2018-01-03 21:51 GMT+01:00 Andres Freund <andres(at)anarazel(dot)de>:

> Hi,
>
> On 2018-01-03 21:43:51 +0100, Remi Colinet wrote:
> > - we may test different combinations of file and block sizes, for the
> > relation and the WAL in order to have the better performances of the
> server.
> > Avoiding a compilation for each combination of values seems to make
> sense.
>
> That's something you need to proof to beneficial *before* we make this
> change.
>

Performance is only one argument advocating for the need of run-time
block/file sizes choices.

DBA may just want to have larger files for its relation and WAL in order to
reduce the number of files. Why would this be an unacceptable wish? Just
because a developer decided to chose a value for the whole world?

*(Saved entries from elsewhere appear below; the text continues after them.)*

/-! ### The index register -/

/-- Five times a byte fits 16 bits. -/
theorem glyphAddr_toNat (b : Byte) : (glyphAddr b).toNat = b.toNat * 5 :=
  Nat.mod_eq_of_lt (by omega)

theorem execAddI_of_fits (h : s.indexSum x ≤ 0xFFFF) :
    execAddI x s = .next (s.setI (BitVec.ofNat 16 (s.indexSum x))) :=
  if_neg (Nat.not_lt.mpr h)

theorem execAddI_of_overflow (h : 0xFFFF < s.indexSum x) : execAddI x s = .fault (.indexOverflow s.instrAddr) :=
  if_pos h

/-! ### The bytes stored -/

@[simp] theorem decimalDigits_length (b : Byte) : (decimalDigits b).length = 3 := rfl

/-- The digits of a byte, each a byte of its own (43_index_memory.md R194). -/
theorem decimalDigits_toNat (b : Byte) :
    (decimalDigits b)[0].toNat = b.toNat / 100 ∧ (decimalDigits b)[1].toNat = b.toNat / 10 % 10 ∧
      (decimalDigits b)[2].toNat = b.toNat % 10 := by
  have hb := b.isLt
  exact ⟨Nat.mod_eq_of_lt (by omega), Nat.mod_eq_of_lt (by omega), Nat.mod_eq_of_lt (by omega)⟩

@[simp] theorem State.regsUpTo_length (s : State) (x : RegIx) : (s.regsUpTo x).length = x.toNat + 1 := by
  simp [State.regsUpTo]

theorem State.regsUpTo_getElem (s : State) {x k : RegIx} (hk : k.toNat < (s.regsUpTo x).length) :
    (s.regsUpTo x)[k.toNat] = s.reg k := by
  simp [State.regsUpTo]

/-! ### Stores from `I` on -/

/-- The state after the bytes were stored to the cells `I`, `I + 1`, ... -/
def State.storeAtIndex (s : State) (bytes : List Byte) : State :=
  { s with mem := Memory.writeAll s.cfg.font s.mem (s.effAddr 0) bytes }

theorem State.storeAtIndex_cell_inside (s : State) {bytes : List Byte} {k : Nat} (hk : k < bytes.length) :
    (s.storeAtIndex bytes).cell (s.effAddr k) = bytes[k] :=
  Memory.read_writeAll_of_inside s.mem (s.effAddr 0) hk

theorem State.storeAtIndex_cell_outside (s : State) {bytes : List Byte} {n addr : Nat} (hlen : bytes.length = n + 1)
    (h : addr < s.effAddr 0 ∨ s.effAddr n < addr) : (s.storeAtIndex bytes).cell addr = s.cell addr :=
  Memory.read_writeAll_of_outside s.mem (by rw [hlen]; exact h)

/-- Stores complete when the last cell exists. -/
theorem State.storeCells_index_ok {bytes : List Byte} {n : Nat} (hlen : bytes.length = n + 1)
    (h : s.effAddr n < memSize) : s.storeCells s.instrAddr (s.effAddr 0) bytes = .ok (s.storeAtIndex bytes) :=
  s.storeCells_ok (by rw [hlen]; exact h)

/-- Stores fault when the last cell does not exist (43_index_memory.md R190). -/
theorem State.storeCells_index_error {bytes : List Byte} {n : Nat} (hlen : bytes.length = n + 1)
    (h : memSize ≤ s.effAddr n) :
    s.storeCells s.instrAddr (s.effAddr 0) bytes =
      .error (.memoryOutOfBounds s.instrAddr (max (s.effAddr 0) memSize)) :=
  s.storeCells_error (List.ne_nil_of_length_eq_add_one hlen) (by rw [hlen]; exact Nat.lt_succ_of_le h)

/-! ### Reads from `I` on -/

/-- Reads of `n` cells complete when the last cell exists. -/
theorem State.readCells_index_ok {n : Nat} (h : s.effAddr n ≤ memSize) :
    s.readCells s.instrAddr (s.effAddr 0) n = .ok ((List.range n).map fun k => s.cell (s.effAddr k)) :=
  s.readCells_ok h

/-- Reads of `n` cells fault when the last cell does not exist (43_index_memory.md R190). -/
theorem State.readCells_index_error {n : Nat} (hn : 0 < n) (h : memSize < s.effAddr n) :
    s.readCells s.instrAddr (s.effAddr 0) n = .error (.memoryOutOfBounds s.instrAddr (max (s.effAddr 0) memSize)) :=
  s.readCells_error hn h

/-- Bytes that end at `V[x]` fill the registers up to `x` (43_index_memory.md R196). -/
theorem State.setRegs_reg_upTo (s : State) {x r : RegIx} {bytes : List Byte} (hlen : bytes.length = x.toNat + 1)
    (hr : r.toNat ≤ x.toNat) : (s.setRegs 0 bytes).reg r = bytes[r.toNat] := by
  have := x.isLt
  rw [s.setRegs_reg bytes 0 r (by omega), if_pos (Nat.zero_le _), Nat.sub_zero, List.getD_eq_getElem _ _ (by omega)]

theorem execLdVxMem_of_fits (h : s.effAddr x.toNat < memSize) :
    execLdVxMem x s = .next (s.setRegs 0 ((List.range (x.toNat + 1)).map fun k => s.cell (s.effAddr k))) := by
  rw [execLdVxMem, State.readCells_index_ok (n := x.toNat + 1) h]

theorem execLdVxMem_of_past (h : memSize ≤ s.effAddr x.toNat) :
    execLdVxMem x s = .fault (.memoryOutOfBounds s.instrAddr (max (s.effAddr 0) memSize)) := by
  rw [execLdVxMem, State.readCells_index_error (Nat.succ_pos _) (Nat.lt_succ_of_le h)]

end Sys2Proof.Machine
end

section
open Sys2Proof Sys2Proof.Machine

/-- Settles O51: the registers are the bytes stored from `I` on. -/
theorem storeRegistersWritesTheRange : Obligations.StoreRegistersWritesTheRange := by
  intro x s
  have hlen := s.regsUpTo_length x
  refine ⟨fun h => ⟨_, congrArg finish (State.storeCells_index_ok hlen h), rfl, fun k hk => ?_, fun addr =>
    s.storeAtIndex_cell_outside hlen⟩, fun h => congrArg finish (State.storeCells_index_error hlen h)⟩
  have inside : k.toNat < (s.regsUpTo x).length := hlen ▸ Nat.lt_succ_of_le hk
  rw [s.storeAtIndex_cell_inside inside, s.regsUpTo_getElem inside]

/-- Settles O52: the cells from `I` on are the bytes that `V[0]` to `V[x]` take; the list ends at `V[x]`. -/
theorem loadRegistersReadsTheRange : Obligations.LoadRegistersReadsTheRange := by
  refine fun x s => ⟨fun h => ⟨_, execLdVxMem_of_fits h, s.setRegs_frame _ 0, fun r => ?_⟩, execLdVxMem_of_past⟩
  split_ifs with hr
  · rw [s.setRegs_reg_upTo (by simp) hr, List.getElem_map, List.getElem_range]
  · exact s.setRegs_reg_above (by simp) (Nat.lt_of_not_le hr)

/-- Settles O47: one write of `I`, of the address operand. -/
theorem loadIndexSetsI : Obligations.LoadIndexSetsI :=
  fun nnn _ => ⟨decode_encode (.ldI nnn), _, rfl, addrOperand_toNat nnn, rfl⟩

/-- Settles O48: a sum that fits is written to `I` unreduced, any other is the fault. -/
theorem addIndexAddsOrFaults : Obligations.AddIndexAddsOrFaults :=
  fun _ _ => ⟨fun h => ⟨_, execAddI_of_fits h, Nat.mod_eq_of_lt (Nat.lt_succ_of_le h), rfl⟩,
    execAddI_of_overflow⟩

/-- Settles O49: one write of `I`; the product is not reduced. -/
theorem glyphAddressIsFiveTimesVx : Obligations.GlyphAddressIsFiveTimesVx :=
  fun x s => ⟨decode_encode (.ldF x), _, rfl, glyphAddr_toNat (s.reg x), rfl⟩

/-- Settles O50: the three digits are the bytes stored from `I` on. -/
theorem storeDecimalWritesThreeDigits : Obligations.StoreDecimalWritesThreeDigits := by
  intro x s
  have hlen := decimalDigits_length (s.reg x)
  obtain ⟨hundreds, tens, ones⟩ := decimalDigits_toNat (s.reg x)
  have stored {k : Nat} (hk : k < (decimalDigits (s.reg x)).length) :=
    congrArg BitVec.toNat (s.storeAtIndex_cell_inside hk)
  exact ⟨fun h => ⟨_, congrArg finish (State.storeCells_index_ok hlen h), rfl, (stored _).trans hundreds,
    (stored _).trans tens, (stored _).trans ones, fun addr => s.storeAtIndex_cell_outside hlen⟩,
    fun h => congrArg finish (State.storeCells_index_error hlen h)⟩

end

What about the fact that storage are getting larger every year? Ok, at some
point in time, a developer may change the default value in the source code
and rebuild. But this is not very handy. For insance, we do not need to
rebuild a kernel when we want to change just one parameter.

By the way, we someone install Postgresql, he may not want to rebuild but
only to use.

>
> > - Selecting the correct values for file and block sizes is a DBA task,
> and
> > not a developer task.
> > For instance, when someone wants to create a Linux filesystem with a
> given
> > block size, he is not forced to accept a given value chosed by the
> > developer of the filesystem driver when this later was compiled.
>
> I'm unconvinced there's as much value syncing up fs in pg as some
> conventional wisdom says.
>

The argument is to tell that visible parameters should be set by users or
DBAs. This is an admin task. For instance, if someone uses a storage with
4K sectors, he may need to set the block size to 4K for both WAL and
relations, without having to rebuild the binaries. Building binaries is not
an easy task for everybody.

>
> > - The file and block sizes should depend mostly of the physical server
> and
> > physical storage.
> > Not of the database software itself.
>
> Citation needed.
>

Someone using a large database will probably want to have larger files.
This is matter of personal perception. Some companies may alsohave defined
policies regarding databases in order to avoid having too many files.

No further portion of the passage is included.